Consider the entries given below. Count the lines that include "stopWall" and give only the count.
*** Opening Dataset ***
-- ==== Sys2Proof/Machine/WallOps.lean ====
section
/-! DEFINITION. RUN, STOP, WIPE, testing and the boundaries, across the blocks (1.4 to 1.7, 2.7, 6.7). -/

namespace Sys2Proof.Machine

namespace State

/-! ### RUN (R9, R40, R105) -/

/-- The black entry primed for refresh `n`: one record for each LIVE tile whose depth is at most `n` (R105). -/
def primedEntry (s : State) (n : Nat) : PlanEntry :=
  { refresh := n, complete := true, dark := false, level := s.plan.level,
    records := ((List.finRange 24).filter fun j => s.live j && (s.tile j).depth.any fun d => decide (d ≤ n)).map fun j =>
      { pos := j, source := .black, x := 0, y := 0, buffer := .black, level := 0, disposition := .opened },
    unanswered := [] }

/-- The plan primed for refreshes 0 to H − 1, and K set to H − 1, or none when H is 0 (R105). -/
def primePlan (s : State) : State :=
  let h := s.wall.horizon
  let es := (List.range h).map s.primedEntry
  s.modPlan fun p => { p with entries := es, newest := if h = 0 then none else some (h - 1) }

/-- A cue's new N at RUN, moved to H when it is late and SLIP (R40). `late` cues that are STRICT are left for retiring. -/
def reEpochCue (e period h : Nat) (c : Cue) : Cue :=
  let n := dueOf e period c.time
  if n < h ∧ c.late = .slip then { c with due := some h, time := timeOf e period h } else { c with due := some n }

/-- The re-epoching of the cue list at RUN (R40). -/
def reEpoch (e : Nat) (s : State) : State :=
  let h := s.wall.horizon
  let s' := s.modCues fun q => { q with list := q.list.map (reEpochCue e s.period h) }
  let late := s'.cues.list.filter fun c => decide (c.late = .strict) && c.due.any fun n => decide (n < h)
  let s' := late.foldl (fun s c => s.retire c .late c.due) s'
  let s' := s'.modCues fun q => { q with list := sortCues true q.list }
  s'.recomputeAllPending

/-- RUN taken in STOPPED with epoch `e`: the wall is RUNNING, the plan is primed, the cues re-epoched, LIVE tiles planned
from refresh 0, and the change of state announced (R9, R105, R121, R136). -/
def startWall (e : Nat) (sender : Option PortId) (s : State) : State :=
  let s := s.modWall fun w => { w with epoch := some e, state := .running, newest := none }
  let s := s.primePlan
  let s := s.reEpoch e
  let s := s.modTiles fun ts => ts.map fun t => if t.state = .live then { t with first := some 0 } else t
  let s := s.modLines LineBlock.relight
  s.announceWall sender

/-- RUN as a request or a console command takes it: the refusal, or the wall started (R9). -/
def takeRun (sender : Option PortId) (s : State) : Except Code State :=
  let e := epochAt s.wall.clock s.period
  if s.wall.state ≠ .stopped then .error .state
  else if maxClock < e then .error .range
  else .ok (s.startWall e sender)

/-! ### STOP and WIPE (R14, R15, R111, R112) -/

/-- The plan emptied: one release for each OPEN record that names a buffer, outstanding picks withdrawn, the ramp
completed at its target, K none (R111). The changes of generation that waited behind the picks are handed on. -/
def clearPlan (s : State) : State :=
  let rel := s.plan.entries.flatMap (PlanEntry.owed fun _ => true)
  let s := s.modStore fun fs => { fs with releases := fs.releases ++ rel }
  let s := forEach 8 (fun st s =>
    s.drainHandoffs st ((s.plan.handoffs.get st).filter fun h => !h.isPick)) s
  s.modPlan fun p => { p.completeRamp with entries := [], newest := none }

/-- Every tile's pending dispatches are abandoned and its awaiting reports emptied (R123). -/
def abandonAll (s : State) : State := forEach 24 abandonDispatches s

/-- STOP taken in RUNNING or DARK (R14, R39, R72, R83, R111, R123, R155). -/
def stopWall (sender : Option PortId) (s : State) : State :=
  let s := s.modWall fun w => { w with epoch := none, state := .stopped, newest := none }
  let s := s.clearPlan
  let s := s.modAdverts fun _ => .fill 8 none
  let s := (s.modCues CueStore.stopCues).recomputeAllPending
  let s := s.abandonAll
  let s := s.modTiles fun ts => ts.map fun t => { t with first := none }
  let s := s.modStore FrameStore.stop
  let s := s.modTriggers fun u => { u with values := .fill 8 none }
  let s := s.modLines LineBlock.relight
  s.announceWall sender

/-- STOP as a request or a console command takes it (R14). -/
def takeStop (sender : Option PortId) (s : State) : Except Code State :=
  if s.wallRuns then .ok (s.stopWall sender) else .error .state

/-- The Trigger Unit at WIPE, its triggers disabled (R155). -/
def wipeTriggers (u : TriggerUnit) : TriggerUnit :=
  { u with
    triggers := u.triggers.map fun t =>
      { t with enabled := false, fires := 0, merged := 0, lastFire := none, markSaturated := false }
    timers := u.timers.map fun t => { t.halt with expiries := 0 }
    values := .fill 8 none
    error := .clear }

/-- WIPE taken in STOPPED, RUNNING or DARK (R15, R42, R57, R94, R112, R131, R155). The triggers are disabled before the
change of state is taken. -/
def wipeWall (s : State) : State :=
  let changes := s.wallRuns
  let s := s.modTriggers wipeTriggers
  let s := s.modWall fun w => { w with epoch := none, state := .stopped, newest := none }
  let s := s.clearPlan
  let s := s.modAdverts fun _ => .fill 8 none
  let s := (s.modCues CueStore.wipe).modLayouts LayoutStore.wipe
  let s := s.abandonAll
  let s := s.modTiles fun ts => ts.map fun t => { t with first := none, missRun := 0, totals := .zero }
  let s := s.modStore FrameStore.wipe
  let s := s.modLines LineBlock.relight
  if changes then s.announceWall none else s.raiseBoth .wall

/-- WIPE as a request takes it (R15). -/
def takeWipe (s : State) : Except Code State :=
  if s.wallRuns || s.wall.state == .stopped then .ok s.wipeWall else .error .state

/-! ### Testing (R16, R176) -/

/-- Entry to TESTING at epoch `e` (R16), with the console in mode TEST (R176). A console that start-up finds in mode
WAITING or WRAP stays in it, since a change of wall state does not end a wrap (R177), and enters TEST when the wait or
the wrap ends; its counts start there (DESIGN CHOICE: log 41). -/
def enterTesting (e : Nat) (s : State) : State :=
  let s := s.modWall fun w => { w with epoch := some e, state := .testing, newest := none }
  let s := if s.console.mode = .waiting ∨ s.console.mode = .wrap then s else s.enterTest
  s.announceWall none

/-- TEST as the console takes it in STOPPED (R16, R176). -/
def takeTest (s : State) : Except Code State :=
  let e := epochAt s.wall.clock s.period
  if s.wall.state ≠ .stopped then .error .state
  else if maxClock < e then .error .range
  else .ok (s.enterTesting e)

/-- The end of TESTING: the test dispatches are abandoned, no miss is counted, and the console prints the final line
(R16, R129, R176). -/
def leaveTesting (s : State) : State :=
  let s := s.modWall fun w => { w with epoch := none, state := .stopped, newest := none }
  let s := s.abandonAll
  let s := s.printPrompt [.tally s.console.errors s.console.passes]
  s.announceWall none

/-! ### Boundaries (R11, R16) -/

/-- The number of the next boundary. -/
def nextBoundary (s : State) : Nat := match s.wall.newest with | none => 0 | some m => m + 1

/-- The show clock has reached the next boundary (R11, R12). -/
def boundaryDue (s : State) : Bool :=
  match s.wall.epoch with
  | none => false
  | some e => decide (e + s.nextBoundary * s.period ≤ s.wall.clock)

/-- The Cut Engine at boundary `m`: entries at or below `m` are completed, and refresh m + H is committed (R95,
R102). -/
def cutBoundary (m : Nat) (s : State) : State :=
  ((s.modPlan (Plan.forceComplete m)).serveAll).commit (m + s.wall.horizon)

/-- The announcement of boundary `m`; the controllers in `early` act before the Cut Engine (R11; log 6, log 7). -/
def announceBoundary (early : BitVec 24) (m : Nat) (s : State) : State :=
  let s := s.modWall fun w => { w with newest := some m }
  let s := forEach 24 (fun j s => if early.getLsbD j then s.tileBoundary m j else s) s
  let s := s.cutBoundary m
  let s := forEach 24 (fun j s => if early.getLsbD j then s else s.tileBoundary m j) s
  let s := s.modPlan (Plan.prune (some m))
  let s := (s.modLines (LineBlock.boundary m)).react .boundary
  s.sendSync m false

/-- The console counts a test boundary (R176). -/
def countTestBoundary (s : State) : State :=
  s.modConsole fun c =>
    if c.mode ≠ .test then c
    else if c.inPass + 1 = 120 then
      { c with inPass := 0, passes := bump c.passes, printed := c.printed ++ [.tally c.errors (bump c.passes)] }
    else { c with inPass := c.inPass + 1 }

/-- The announcement of test boundary `m` (R16; log 6). -/
def announceTestBoundary (early : BitVec 24) (m : Nat) (s : State) : State :=
  let s := s.modWall fun w => { w with newest := some m }
  let s := forEach 24 (fun j s => if early.getLsbD j then s.tileTestBoundary m j else s) s
  let s := s.countTestBoundary
  let s := forEach 24 (fun j s => if early.getLsbD j then s else s.tileTestBoundary m j) s
  s.sendSync m true

/-- One show tick: the clock and every count of ticks move, then the CLOCK comparisons are evaluated (R1, R142). -/
def tick (s : State) : State :=
  let s := s.modWall fun w => { w with clock := min (w.clock + 1) maxClock }
  let s := s.modCues fun q => { q with hold := q.hold.map fun h => { h with lapse := h.lapse - 1 } }
  let s := s.modTiles fun ts => ts.map fun t => { t with training := t.training.map (· - 1) }
  let s := s.modLines fun b => { b with lines := b.lines.map Line.tick }
  let s := s.modTriggers fun u => { u with timers := u.timers.map Timer.tick }
  s.react .clock

end State

end Sys2Proof.Machine
end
*** Closing Dataset ***
Answer section: 2